Top of Information
/-- R84: the opcode alone selects the row, every value 22..255 is the no-op, whatever a1, a2 and a3 are. -/
def Obligations.OpcodeSelectsTheRule : Prop :=
  ∀ c : Config, c.wf = true → ∀ b : InstrBytes,
    (∀ m, m ≠ .nop → (b.op = opcodeOf c m ↔ (decode c b).mnemonic = m)) ∧
    (22 ≤ b.op.toNat ↔ decode c b = .nop)

/-- R85, R98: encoding a decoded instruction gives its bytes back, with 0 in the fields its row ignores and 64 for an
undefined opcode: no used field is lost. -/
def Obligations.EncodeDecodeKeepsUsedFields : Prop :=
  ∀ c : Config, c.wf = true → ∀ b : InstrBytes,
    let e := encode c (decode c b)
    if 22 ≤ b.op.toNat then e = ⟨64#8, 0#8, 0#8, 0#8⟩
    else if b.op = 0#8 then e = ⟨0#8, 0#8, 0#8, 0#8⟩
    else if b.op = opcodeOf c .int then e = ⟨b.op, b.a1, b.a2, 0#8⟩
    else e = b

/-! ### Reset -/

/-- R187: the reset sequence, for every image, every `regReset` and all parameters; an image of more than 65536 bytes is
refused. -/
def Obligations.ResetSequence : Prop :=
  ∀ (c : Config) (A : Arena) (img : List Byte),
    (img.length ≤ 65536 → ∃ s, load c A img = .next s ∧
      (∀ a : Addr, s.mem.read a = if a.toNat = 1120 then 0#8 else if a.toNat = 1029 then img.getD 1029 0#8 ||| 0x80#8
        else img.getD a.toNat 0#8) ∧
      s.arena = A ∧ s.pc = 0#16 ∧ s.run = .running ∧ s.out = [] ∧ s.cfg = c) ∧
    (65536 < img.length → load c A img = .refused (.imageTooLong img.length))

/-- R189: the first fetch is at address 0 under process 0, a superuser, so it never faults, and process 0's offset is what
the image placed at 1024..1025, in force from the first cycle. -/
def Obligations.FirstFetchNeverFaults : Prop :=
  ∀ (c : Config) (A : Arena) (img : List Byte) (s : State), load c A img = .next s →
    s.pc = 0#16 ∧ s.fetch.op = img.getD 0 0#8 ∧ s.cur = 0#8 ∧ s.superuser 0#8 = true ∧ s.readLegal s.pc s.cur = true ∧
    (s.offset 0#8).toNat = (img.getD 1024 0#8).toNat + 256 * (img.getD 1025 0#8).toNat ∧
    (∀ b k, s.effAddr b k = s.offset 0#8 + s.preAddr b k) ∧
    (∀ t a, step s = .next t → t.run ≠ .fetchFaulted a)

/-- The invariant holds at `State.reset` (with the model's choices of notes/assumptions/1.md, 2.md, 3.md and 5.md) and
after every load. -/
def Obligations.ResetSatisfiesInvariant : Prop :=
  State.reset.Inv ∧ ∀ (c : Config) (A : Arena) (img : List Byte) (s : State), load c A img = .next s → s.Inv

/-! ### The cycle -/

/-- A step runs the decoded instruction (R106): the bytes are those at pc, pc+1, pc+2, pc+3, the execute phase is
`exec` of the instruction they decode to, and the end of the cycle follows. That `exec` is the execute phase alone is the
model's form (notes/assumptions/10.md). -/
def Obligations.StepRunsDecodedInstruction : Prop :=
  ∀ s : State, s.fetches →
    s.fetch = ⟨s.mem.read s.pc, s.mem.read (s.pc + 1#16), s.mem.read (s.pc + 2#16), s.mem.read (s.pc + 3#16)⟩ ∧
    (∀ t, exec (decode s.cfg s.fetch) s = .next t → step s = .next (t.endCycle s.fetch.op)) ∧
    (∀ f, exec (decode s.cfg s.fetch) s = .fault f → step s = .fault f)

/-- R112, R113, R114: what the end of a cycle does to the state u that the execute phase left. -/
def Obligations.CycleEnd : Prop :=
  ∀ s u : State, s.fetches → exec (decode s.cfg s.fetch) s = .next u →
    ∃ t, step s = .next t ∧
      (u.mem.read 1022#16 ≠ 0#8 → t.out = u.out ++ [u.mem.read 1023#16] ∧ t.mem.read 1022#16 = 0#8) ∧
      (u.mem.read 1022#16 = 0#8 → t.out = u.out ∧ t.mem.read 1022#16 = 0#8) ∧
      (∀ a, a ≠ 1022#16 → t.mem.read a = u.mem.read a) ∧
      t.pc = u.pc + 4#16 ∧ t.arena = u.arena ∧ t.cfg = u.cfg ∧
      (s.fetch.op = 0#8 → t.run = .halted) ∧ (s.fetch.op ≠ 0#8 → t.run = .running)

/-- R108: a fetch fault. That the step answers it as a next state with run status `FetchFaulted` is the model's choice
(notes/assumptions/9.md). -/
def Obligations.FetchFaultChangesNothingElse : Prop :=
  ∀ s : State, s.run = .running → s.readLegal s.pc s.cur = false →
    ∃ t, step s = .next t ∧ t.run = .fetchFaulted s.pc ∧ t.pc = s.pc ∧ t.mem = s.mem ∧ t.arena = s.arena ∧
      t.out = s.out ∧ t.cfg = s.cfg

/-- R37, R106: no cycle runs from a final state. That `step` then answers the same state is the model's choice
(notes/assumptions/9.md). -/
def Obligations.FinalStatesStay : Prop := ∀ s : State, s.run ≠ .running → step s = .next s

/-- R115: the execute phase of `hlt` does nothing; its cycle, whatever its ignored fields hold and whatever the process,
ends the run. -/
def Obligations.HltHaltsTheEngine : Prop :=
  ∀ s : State, exec .hlt s = .next s ∧ (s.fetches → s.fetch.op = 0#8 →
    ∃ t, step s = .next t ∧ t.run = .halted ∧ t.pc = s.pc + 4#16 ∧ t.arena = s.arena ∧ t.cfg = s.cfg ∧
      (∀ a, a ≠ 1022#16 → t.mem.read a = s.mem.read a) ∧ t.mem.read 1022#16 = 0#8 ∧
      t.out = if s.mem.read 1022#16 = 0#8 then s.out else s.out ++ [s.mem.read 1023#16])

/-- R116: the execute phase of `nop` does nothing; its cycle and that of every other undefined opcode. -/
def Obligations.UndefinedOpcodesAreNoOps : Prop :=
  ∀ s : State, exec .nop s = .next s ∧ (s.fetches → 22 ≤ s.fetch.op.toNat →
    ∃ t, step s = .next t ∧ t.run = .running ∧ t.pc = s.pc + 4#16 ∧ t.arena = s.arena ∧ t.cfg = s.cfg ∧
      (∀ a, a ≠ 1022#16 → t.mem.read a = s.mem.read a) ∧ t.mem.read 1022#16 = 0#8 ∧
      t.out = if s.mem.read 1022#16 = 0#8 then s.out else s.out ++ [s.mem.read 1023#16])

/-- The next instruction never sees the console flag set (R181). -/
def Obligations.ConsoleFlagClearAfterEveryCycle : Prop :=
  ∀ s t : State, s.fetches → step s = .next t → t.mem.read 1022#16 = 0#8

/-- At most one byte is emitted per cycle, and nothing emitted is taken back (R39, R180). -/
def Obligations.AtMostOneByteEmitted : Prop :=
  ∀ s t : State, step s = .next t → t.out = s.out ∨ ∃ b, t.out = s.out ++ [b]

/-- R109, on the execute phase: it stops exactly when a register field is outside its view, naming the instruction, and
otherwise completes (notes/assumptions/8.md). -/
def Obligations.ExecStopsExactlyOutOfView : Prop :=
  ∀ (i : Instr) (s : State),
    (i.wellFormed s.cfg = true → ∃ t, exec i s = .next t) ∧
    (i.wellFormed s.cfg = false → exec i s = .fault (.registerIndex i))

/-- R118, R171: one cycle has exactly one of the three outcomes; no step is refused. -/
def Obligations.StepOutcomes : Prop :=
  ∀ s : State,
    (∀ r, step s ≠ .refused r) ∧
    (∀ f, step s = .fault f ↔
      s.fetches ∧ (decode s.cfg s.fetch).wellFormed s.cfg = false ∧ f = .registerIndex (decode s.cfg s.fetch))

/-! ### Invariants and whole-machine rules -/

/-- Every step keeps the invariant: canonical memory, and a fetch-faulted engine keeps the faulting address in pc
(R108, R202). -/
def Obligations.StepKeepsInvariant : Prop := ∀ s t : State, s.Inv → step s = .next t → t.Inv

/-- R41: `opcodeOf` and `l32Order` are fixed for the life of an engine. That they stand in the state is
the model's choice (notes/assumptions/4.md). -/
def Obligations.StepKeepsParameters : Prop := ∀ s t : State, step s = .next t → t.cfg = s.cfg

/-- R35, R174: a step of a process that is no superuser and has no segment 0 changes no byte of segment 0 but the
console flag (the poll) and the trap's own fields, and those only by a trap, which makes process 0 current. -/
def Obligations.ConfinedProcessCannotChangeSegmentZero : Prop :=
  ∀ s t : State, s.confined → step s = .next t →
    (∀ a : Addr, a.toNat < 2048 → a ≠ 1022#16 → ¬(1120 ≤ a.toNat ∧ a.toNat ≤ 1124) → t.mem.read a = s.mem.read a) ∧
    ((∀ a : Addr, 1120 ≤ a.toNat → a.toNat ≤ 1124 → t.mem.read a = s.mem.read a) ∨
      (t.cur = 0#8 ∧ t.returnProcess = s.cur ∧ t.pc = s.handlerPointer))

/-- R66, R174: a byte that a step under a confined process changes is a byte of the trap's fields, the console flag, or
one of four bytes from an address whose segment the process may use. -/
def Obligations.ConfinedWritesStartInAllowedSegments : Prop :=
  ∀ (s t : State) (a : Addr), s.superuser s.cur = false → step s = .next t → t.mem.read a ≠ s.mem.read a →
    a = 1022#16 ∨ (1120 ≤ a.toNat ∧ a.toNat ≤ 1124) ∨
    ∃ ea : Addr, (s.legality s.cur).getLsbD (ea.toNat / 2048) = true ∧ (a - ea).toNat < 4

/-- R176: a step changes the current process only by a trap, to process 0, or by a legal store that covers byte 1120. -/
def Obligations.CurrentProcessChangesOnlyByTrapOrStore : Prop :=
  ∀ s t : State, step s = .next t → t.cur ≠ s.cur →
    (t.cur = 0#8 ∧ t.returnProcess = s.cur ∧ t.pc = s.handlerPointer) ∨
    ∃ (r b k : Byte) (hb : b.toNat < 16) (width : Nat),
      ((decode s.cfg s.fetch = .s08 r b k ∧ width = 1) ∨ (decode s.cfg s.fetch = .s16 r b k ∧ width = 2) ∨
        (decode s.cfg s.fetch = .s32 r b k ∧ width = 4)) ∧
      s.writeLegal (s.effAddr ⟨b.toNat, hb⟩ k) (s.preAddr ⟨b.toNat, hb⟩ k) s.cur = true ∧
      (1120#16 - s.effAddr ⟨b.toNat, hb⟩ k).toNat < width

/-- R62, R176, R195: a legal store of any width that covers byte 1120 makes the byte it stores there the current process.
The next instruction is fetched, checked and translated as that process: where the process may not read it, the next cycle
is a fetch fault (as a next state: notes/assumptions/9.md). The byte is byte `1120 - EA` of the source register, whose
first byte in the arena is `width * r`. -/
def Obligations.StoreToCurActsAtNextFetch : Prop :=
  ∀ (s : State) (r b k : Byte) (width : Nat) (hb : b.toNat < 16), s.fetches →
    ((decode s.cfg s.fetch = .s08 r b k ∧ width = 1) ∨ (decode s.cfg s.fetch = .s16 r b k ∧ width = 2) ∨
      (decode s.cfg s.fetch = .s32 r b k ∧ width = 4)) →
    width * r.toNat + width ≤ 32 →
    s.writeLegal (s.effAddr ⟨b.toNat, hb⟩ k) (s.preAddr ⟨b.toNat, hb⟩ k) s.cur = true →
    (1120#16 - s.effAddr ⟨b.toNat, hb⟩ k).toNat < width →
    ∃ (t : State) (j : Fin 32), step s = .next t ∧ t.run = .running ∧ t.pc = s.pc + 4#16 ∧
      j.val = width * r.toNat + (1120#16 - s.effAddr ⟨b.toNat, hb⟩ k).toNat ∧ t.cur = s.x8 j ∧
      (∀ b' k', t.effAddr b' k' = t.offset (s.x8 j) + t.preAddr b' k') ∧
      (t.readLegal t.pc (s.x8 j) = true → t.fetches) ∧
      (t.readLegal t.pc (s.x8 j) = false → ∃ u, step t = .next u ∧ u.run = .fetchFaulted (s.pc + 4#16) ∧ u.mem = t.mem)

/-! ### Registers and memory -/

/-- R20: byte placement. -/
def Obligations.ViewsShareTheArena : Prop :=
  ∀ s : State,
    (∀ i : Fin 32, s.x8 i = s.arena[i.val]) ∧
    (∀ i : Fin 16, (s.x16 i).toNat = (s.x8 ⟨2 * i.val, by omega⟩).toNat + 256 * (s.x8 ⟨2 * i.val + 1, by omega⟩).toNat) ∧
    (∀ i : Fin 8, (s.x32 i).toNat
      = (s.x16 ⟨2 * i.val, by omega⟩).toNat + 65536 * (s.x16 ⟨2 * i.val + 1, by omega⟩).toNat) ∧
    (let t := s.setX16 0 0x1234#16
     t.x8 0 = 0x34#8 ∧ t.x8 1 = 0x12#8 ∧ (t.x32 0).toNat % 65536 = 0x1234)

/-- R11: a write through a view sets that view's bytes and no others. -/
def Obligations.ViewWritesSetTheirBytes : Prop :=
  ∀ (s : State) (k : Fin 32),
    (∀ (i : Fin 32) (v : Byte), (s.setX8 i v).x8 k = if k = i then v else s.x8 k) ∧
    (∀ (i : Fin 16) (v : Half), ((s.setX16 i v).x8 k).toNat
      = if k.val / 2 = i.val then v.toNat / 256 ^ (k.val % 2) % 256 else (s.x8 k).toNat) ∧
    (∀ (i : Fin 8) (v : Word), ((s.setX32 i v).x8 k).toNat
      = if k.val / 4 = i.val then v.toNat / 256 ^ (k.val % 4) % 256 else (s.x8 k).toNat)

/-- R12: MemRead and MemWrite, every address mod 2^16. -/
def Obligations.MemReadMemWrite : Prop :=
  ∀ (m : Memory) (a x : Addr),
    (m.read16 a).toNat = (m.read a).toNat + 2 ^ 8 * (m.read (a + 1#16)).toNat ∧
    (m.read32 a).toNat = (m.read a).toNat + 2 ^ 8 * (m.read (a + 1#16)).toNat + 2 ^ 16 * (m.read (a + 2#16)).toNat
      + 2 ^ 24 * (m.read (a + 3#16)).toNat ∧
    (∀ v : Byte, (m.write a v).read x = if x = a then v else m.read x) ∧
    (∀ v : Half, ((m.write16 a v).read x).toNat
      = if (x - a).toNat < 2 then v.toNat / 2 ^ (8 * (x - a).toNat) % 256 else (m.read x).toNat) ∧
    (∀ v : Word, ((m.write32 a v).read x).toNat
      = if (x - a).toNat < 4 then v.toNat / 2 ^ (8 * (x - a).toNat) % 256 else (m.read x).toNat)

/-- R30: the layout of a process's entry, for every process index byte. -/
def Obligations.ProcessTableLayout : Prop :=
  ∀ (s : State) (p : Byte),
    (pptEntry p).toNat = 1024 + 6 * p.toNat ∧
    s.offset p = s.mem.read16 (pptEntry p) ∧ s.legality p = s.mem.read32 (pptEntry p + 2#16) ∧
    s.superuser p = (s.legality p).getLsbD 31 ∧
    (s.superuser p = true ↔ 128 ≤ (s.mem.read (pptEntry p + 5#16)).toNat) ∧
    (s.superuser 0#8 = true ↔ 128 ≤ (s.mem.read 1029#16).toNat)

/-- R63, on the bits of memory: bit Seg(a) of the legality word lies in byte 2 + Seg(a)/8 of the entry (R57). -/
def Obligations.ReadLegality : Prop :=
  ∀ (s : State) (a : Addr) (p : Byte),
    (s.readLegal a p = true ↔ (s.mem.read (pptEntry p + 5#16)).getLsbD 7 = true ∨
      (s.mem.read (pptEntry p + 2#16 + BitVec.ofNat 16 (a.toNat / 2048 / 8))).getLsbD (a.toNat / 2048 % 8) = true) ∧
    (63488 ≤ a.toNat → (s.readLegal a p = true ↔ s.superuser p = true))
Bottom of Information
Problem - Count the lines in the listing above that include the word "running", and respond with that number alone.

Solution to this problem - 6